Cardwell wraps up year at association’s helm

Courtesy Photo Former Besser Elementary School principal Eric Cardwell, center, is seen here in February with students and staff at PS 114 Luis Llorens Torres School in Bronx, New York. The school was one of his many stops during his year as president of the National Association of Elementary School Principals.

ALPENA — Eric Cardwell, former Besser Elementary School principal, finished his one-year term as president of the National Association of Elementary School Principals last month.

Throughout the year, Cardwell, 50, traveled all over the U.S. to different schools, but also traveled to Puerto Rico and Thailand. He participated as a keynote speaker at different conferences. The presidency of NAESP rotates every year.

“This past year has been one of the most incredible years of my professional career, just seeing all the good that is occurring within the schools throughout the United States,” Cardwell said.

Cardwell said he had an opportunity of a lifetime to serve as NAESP president, because he never expected to be in that position.

“I’m not going to be sad (that it’s over), because I am blessed to have had those opportunities and meet people and make lifelong relationships that will continue beyond this year with educators,” he said.

While president, Cardwell worked to have a closer relationship with the National Association of Secondary School Principals, and he believes he accomplished that, because, starting in 2023, the two associations will hold a joint conference to work collaboratively.

“I like to think that I made the world a little bit better for kids and educators in our nation,” Cardwell said.

Cardwell retired from Alpena Public Schools in the spring after 10 years as principal at Besser and Sanborn elementaries. He is now a co-facilitator for the National Aspiring Principals Academy and will teach for that group throughout the next nine months.

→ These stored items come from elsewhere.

theorem hidesTo_exec (v : Sample) (p : List HostInput) (i : Instr) (s : State) :
    HidesTo v p (exec i) s := by
  cases i with
  | new => exact ⟨_, 0#16, rfl, rfl, fun _ => rfl⟩
  | configure => exact ⟨_, v, rfl, rfl, id⟩
  | setFilter m => exact hidesTo_setFilter v p m s
  | setOrder n => exact hidesTo_setOrder v p n s
  | run x => exact hidesTo_run v p x s
  | runCheb1 | runCheb2 | runBess1 | runBess2 | runMedf | runMedr | runMeds =>
    exact hidesTo_runOp v p (.inl rfl) s
  | runTrkf | runTrks => exact hidesTo_runOp v p (.inr rfl) s

theorem hidesTo_transact (v : Sample) (p : List HostInput) (w : CmdWord) (s : State) :
    HidesTo v p (transact w) s := by
  unfold HidesTo transact
  cases decode w with
  | error e => exact hidesTo_raiseError v p .illegalCommand s
  | ok i => exact hidesTo_exec v p i s

/-- No transaction reads or writes the host's stream. -/
theorem transact_take (h : transact w s = .next t) (p : List HostInput) :
    transact w (s.take p) = .next (t.take p) := by
  obtain ⟨t', v', hs, hh, hv⟩ := hidesTo_transact s.w0 p w s
  cases hs.symm.trans h
  rw [hv rfl] at hh
  exact hh

/-- The answer takes nothing from the host's stream: `transact_take` at the stream as it is leaves
it as it is. -/
theorem transact_pending (h : transact w s = .next t) : t.pending = s.pending := by
  have htake : transact w s = .next (t.take s.pending) := transact_take h s.pending
  injection h.symm.trans htake with ht
  exact (congrArg State.pending ht :)

/-- The response port is written by every command and read by none. -/
theorem transact_idle (w : CmdWord) (s : State) : transact w s.idle = transact w s := by
  unfold transact
  cases decode w with
  | error e => rfl
  | ok i => cases i <;> rfl

theorem responsesTo_cons (h : transact w s = .next t) (ws : List CmdWord) :
    responsesTo (w :: ws) s = t.rsp :: responsesTo ws t := by
  rw [responsesTo, h]

theorem afterCommands_cons (h : transact w s = .next t) (ws : List CmdWord) :
    afterCommands (w :: ws) s = afterCommands ws t := by
  rw [afterCommands, h]

/-- The host sees neither the oldest slot nor its own stream in the responses. -/
theorem responsesTo_hide (ws : List CmdWord) (s : State) (v : Sample) (p : List HostInput) :
    responsesTo ws (s.hide v p) = responsesTo ws s := by
  induction ws generalizing s v with
  | nil => rfl
  | cons w ws ih =>
    obtain ⟨t, v', hs, hh, -⟩ := hidesTo_transact v p w s
    rw [responsesTo_cons hs, responsesTo_cons hh, ih]
    rfl

theorem responsesTo_idle (ws : List CmdWord) (s : State) :
    responsesTo ws s.idle = responsesTo ws s := by
  cases ws with
  | nil => rfl
  | cons w ws => rw [responsesTo, responsesTo, transact_idle]

theorem responsesTo_length (ws : List CmdWord) (s : State) :
    (responsesTo ws s).length = ws.length := by
  induction ws generalizing s with
  | nil => rfl
  | cons w ws ih =>
    obtain ⟨t, -, h, -⟩ := transact_answers w s
    rw [responsesTo_cons h, List.length_cons, List.length_cons, ih]

/-- A step with a command presented is its transaction, with the rest of the stream pending. -/
theorem step_of_command {rest : List HostInput} (h : s.pending = .command w :: rest) :
    step s = transact w (s.take rest) := by
  rw [step, h]

theorem observe_succ (h : step s = .next t) (n : Nat) :
    observe (n + 1) s = t.rsp :: observe n t := by
  rw [observe, h]

theorem afterSteps_succ (h : step s = .next t) (n : Nat) :
    afterSteps (n + 1) s = afterSteps n t := by
  rw [afterSteps, h]

/-- What the stepped machine shows and where it ends, by induction on the commands presented. -/
theorem steps_eq_transactions (ws : List CmdWord) (s : State)
    (hs : s.pending = ws.map .command) :
    observe ws.length s = responsesTo ws s ∧
      ∃ t, afterSteps ws.length s = some t ∧ afterCommands ws (s.take []) = some t := by
  induction ws generalizing s with
  | nil => exact ⟨rfl, s, rfl, congrArg some (congrArg s.take hs).symm⟩
  | cons w ws ih =>
    obtain ⟨t, -, h, -⟩ := transact_answers w (s.take (ws.map .command))
    have hstep : step s = .next t := (step_of_command hs).trans h
    have hfull : transact w s = .next (t.take s.pending) := transact_take h s.pending
    have hempty : transact w (s.take []) = .next (t.take []) := transact_take h []
    obtain ⟨hobs, u, hsteps, hcmds⟩ := ih t (transact_pending h)
    have hresp : responsesTo ws (t.take s.pending) = responsesTo ws t :=
      responsesTo_hide ws t t.w0 s.pending
    refine ⟨?_, u, ?_, ?_⟩
    · rw [List.length_cons, observe_succ hstep, responsesTo_cons hfull, hresp, hobs]
      rfl
    · rw [List.length_cons, afterSteps_succ hstep, hsteps]
    · rw [afterCommands_cons hempty, hcmds]

/-- Settles O48, by induction on the command list: a step is a transaction that does not read the
stream. -/
theorem stepsFoldOverCommands : Obligations.StepsFoldOverCommands := by
  unfold Obligations.StepsFoldOverCommands
  intro ws s hs
  obtain ⟨hobs, hafter⟩ := steps_eq_transactions ws s hs
  exact ⟨hobs, responsesTo_length ws s, hafter⟩

/-- Two states with the same registers differ by their ports alone. -/
theorem State.SameRegisters.idle_eq (h : s.SameRegisters t) :
    t.idle = s.idle.take t.pending := by
  obtain ⟨w0, w1, w2, e, c, m, o, r, p⟩ := s
  obtain ⟨h0, h1, h2, he, hc, hm, ho⟩ := h
  subst h0 h1 h2 he hc hm ho
  rfl

/-- Settles O49: the states differ by a response that is not read and a stream that is hidden. -/
theorem onlyRegistersPersist : Obligations.OnlyRegistersPersist := by
  unfold Obligations.OnlyRegistersPersist
  intro ws s t h
  calc responsesTo ws s
      = responsesTo ws s.idle := (responsesTo_idle ws s).symm
    _ = responsesTo ws (s.idle.take t.pending) :=
        (responsesTo_hide ws s.idle s.w0 t.pending).symm
    _ = responsesTo ws t := by rw [← h.idle_eq, responsesTo_idle]

/-- Settles O50: the oldest slot is hidden. -/
theorem oldestSlotInvisible : Obligations.OldestSlotInvisible := by
  unfold Obligations.OldestSlotInvisible
  exact fun ws s v => responsesTo_hide ws s v s.pending

end Sys2Proof.Machine
end

section
/-! PROOFS. O2 to O5: decoder and encoder agree (30_encoding.md R38 to R50). -/

namespace Sys2Proof

open Machine (decode_commandWord op_cases commandWord_eq_encode_setFilter)

variable {w : CmdWord} {i : Instr}

/-- A run operation is carried by `RUN` (30_encoding.md R40); a command carries itself. -/
theorem decode_encode (i : Instr) : decode (encode i) = .ok i.carrier := by
  rw [encode, decode_commandWord]
  cases i <;> simp [Instr.opcode, Instr.argument, Instr.carrier]

theorem Instr.carrier_of_wellFormed (h : i.wellFormed = true) : i.carrier = i := by
  cases i <;> simp_all [Instr.wellFormed, Instr.carrier]

/-- Settles O2: the fields of the encoded word are the opcode and the argument. -/
theorem decodeEncode : Obligations.DecodeEncode := by
  unfold Obligations.DecodeEncode
  exact ⟨fun i hi => by rw [decode_encode, i.carrier_of_wellFormed hi], decode_encode⟩

/-- A word is the encoding of the command it decodes to, or it is illegal. -/
theorem decode_cases (w : CmdWord) :
    (∃ i : Instr, i.wellFormed = true ∧ encode i = w) ∨ ∃ e, decode w = .error e := by
  obtain ⟨op, arg, rfl⟩ : ∃ op arg, commandWord op arg = w := ⟨_, _, commandWord_op_arg w⟩
  obtain rfl | rfl | rfl | rfl | rfl | h5 := op_cases op
  · by_cases ha : arg = 0#16
    · exact .inl ⟨.new, rfl, by rw [ha]; rfl⟩
    · exact .inr ⟨.reservedArgument, by simp [decode_commandWord, ha]⟩
  · by_cases ha : arg = 0#16
    · exact .inl ⟨.configure, rfl, by rw [ha]; rfl⟩
    · exact .inr ⟨.reservedArgument, by simp [decode_commandWord, ha]⟩
  · by_cases ha : argReserved arg = 0#13
    · exact .inl ⟨_, rfl, (commandWord_eq_encode_setFilter ha).symm⟩
    · exact .inr ⟨.reservedArgument, by simp [decode_commandWord, ha]⟩
  · exact .inl ⟨.setOrder arg, rfl, rfl⟩
  · exact .inl ⟨.run arg, rfl, rfl⟩
  · exact .inr ⟨.reservedOpcode, by simp [decode_commandWord, h5]⟩

/-- Settles O3: a word that is not illegal is the encoding of a command, which it decodes to. -/
theorem encodeDecode : Obligations.EncodeDecode := by
  unfold Obligations.EncodeDecode
  intro w i h
  obtain ⟨j, hj, rfl⟩ | ⟨e, he⟩ := decode_cases w
  · rw [decode_encode, j.carrier_of_wellFormed hj] at h
    cases h
    exact ⟨rfl, hj⟩
  · cases he.symm.trans h

theorem decode_eq_ok_iff (hi : i.wellFormed = true) : decode w = .ok i ↔ w = encode i := by
  constructor
  · exact fun h => (encodeDecode w i h).1.symm
  · rintro rfl
    rw [decode_encode, i.carrier_of_wellFormed hi]

/-! The table's masks, field by field (30_encoding.md R50). -/

theorem cmdOp_and (a b : CmdWord) : cmdOp (a &&& b) = cmdOp a &&& cmdOp b :=
  BitVec.extractLsb'_and

theorem cmdArg_and (a b : CmdWord) : cmdArg (a &&& b) = cmdArg a &&& cmdArg b :=
  BitVec.extractLsb'_and

theorem argReserved_and (a b : Sample) : argReserved (a &&& b) = argReserved a &&& argReserved b :=
  BitVec.extractLsb'_and

theorem cmdArg_eq_setWidth (w : CmdWord) : cmdArg w = w.setWidth 16 :=
  BitVec.setWidth_eq_extractLsb' (by decide) |>.symm

theorem argCode_cmdArg (w : CmdWord) : argCode (cmdArg w) = w.setWidth 3 := by
  ext i hi
  simp [argCode, cmdArg]

/-- A mask that covers the opcode shows it. -/
theorem cmdOp_of_and_eq {mask row : CmdWord} (hmask : cmdOp mask = 7#3)
    (h : w &&& mask = row) : cmdOp w = cmdOp row := by
  have hop := cmdOp_and w mask
  rw [h, hmask] at hop
  exact (hop.trans BitVec.and_allOnes).symm

theorem and_mask_eq_iff_cmdOp (op : BitVec 3) :
    w &&& 0x70000#19 = commandWord op 0#16 ↔ w = commandWord op (w.setWidth 16) := by
  rw [← cmdArg_eq_setWidth]
  constructor
  · intro h
    have hop := cmdOp_of_and_eq (by decide) h
    rw [cmdOp_commandWord] at hop
    rw [← hop, commandWord_op_arg]
  · intro h
    rw [h, Laws.TableRow.and_opcode_mask]

theorem and_mask_eq_iff_setFilter :
    w &&& 0x7FFF8#19 = 0x20000#19 ↔
      ∃ m : FilterMode, m.code = w.setWidth 3 ∧ w = encode (.setFilter m) := by
  constructor
  · intro h
    have hop : cmdOp w = 2#3 := cmdOp_of_and_eq (by decide) h
    have hres := argReserved_and (cmdArg w) (cmdArg 0x7FFF8#19)
    rw [← cmdArg_and, h, show argReserved (cmdArg 0x7FFF8#19) = BitVec.allOnes 13 by decide,
      BitVec.and_allOnes] at hres
    refine ⟨FilterMode.ofCode (argCode (cmdArg w)), ?_, ?_⟩
    · rw [FilterMode.code_ofCode, argCode_cmdArg]
    · rw [← commandWord_eq_encode_setFilter hres.symm, ← hop, commandWord_op_arg]
  · rintro ⟨m, -, rfl⟩
    exact Laws.TableRow.setFilter m

/-- Settles O4: each mask shows the opcode, and for three commands the reserved bits of the argument
too; every encoded word lies in its row. -/
theorem decoderMatchMask : Obligations.DecoderMatchMask := by
  unfold Obligations.DecoderMatchMask
  intro w
  have hall : w &&& 0x7FFFF#19 = w := BitVec.and_allOnes
  refine ⟨?_, ?_, ?_, ?_, ?_, fun hnew hconf hfilter horder hrun => ?_⟩
  · rw [decode_eq_ok_iff rfl, hall]; rfl
  · rw [decode_eq_ok_iff rfl, hall]; rfl
  · simp only [decode_eq_ok_iff (i := .setFilter _) rfl]
    exact and_mask_eq_iff_setFilter
  · rw [decode_eq_ok_iff rfl]
    exact and_mask_eq_iff_cmdOp 3#3
  · rw [decode_eq_ok_iff rfl]
    exact and_mask_eq_iff_cmdOp 4#3
  · obtain ⟨i, hi, rfl⟩ | herr := decode_cases w
    · cases i with
      | new => exact absurd Laws.TableRow.new hnew
      | configure => exact absurd Laws.TableRow.configure hconf
      | setFilter m => exact absurd (Laws.TableRow.setFilter m) hfilter
      | setOrder n => exact absurd (Laws.TableRow.setOrder n) horder
      | run x => exact absurd (Laws.TableRow.run x) hrun
      | _ => cases hi
    · exact herr

/-- A command word as a number (30_encoding.md R38). -/
theorem toNat_commandWord (op : BitVec 3) (arg : Sample) :
    (commandWord op arg).toNat = 0x10000 * op.toNat + arg.toNat := by
  change (op ++ arg).toNat = _
  rw [BitVec.toNat_append, ← Nat.shiftLeft_add_eq_or_of_lt arg.isLt, Nat.shiftLeft_eq]
  omega

theorem toNat_wrap16 (i : Int) : ((Machine.wrap16 i).toNat : Int) = i % 65536 := by
  rw [Machine.wrap16, BitVec.toNat_ofInt]
  omega

/-- Settles O5: a word is its opcode times `0x10000` and its argument. -/
theorem assemblerWords : Obligations.AssemblerWords := by
  unfold Obligations.AssemblerWords
  refine ⟨rfl, rfl, fun m => ?_, fun n _ _ => ?_, fun x _ _ => ?_⟩
  · cases m <;> rfl
  · rw [encode, toNat_commandWord, Nat.cast_add]
    exact congrArg _ (toNat_wrap16 n)
  · rw [encode, toNat_commandWord, Nat.cast_add]
    exact congrArg _ (toNat_wrap16 x)

end Sys2Proof
end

“It’s about supporting the new principals before they get into the profession,” Cardwell said. “Beyond that, I’m weighing different possible opportunities, both in the private sector, but then also in nonprofit. I’m going to decide what I do when I grow up.”

Cardwell said he would put Alpena Schools and its teachers up against the best in the country. He said Alpena is fortunate to have the level of professionalism that he’s seen with the teachers.

“They’re doing the best they can with kids and for kids,” he said.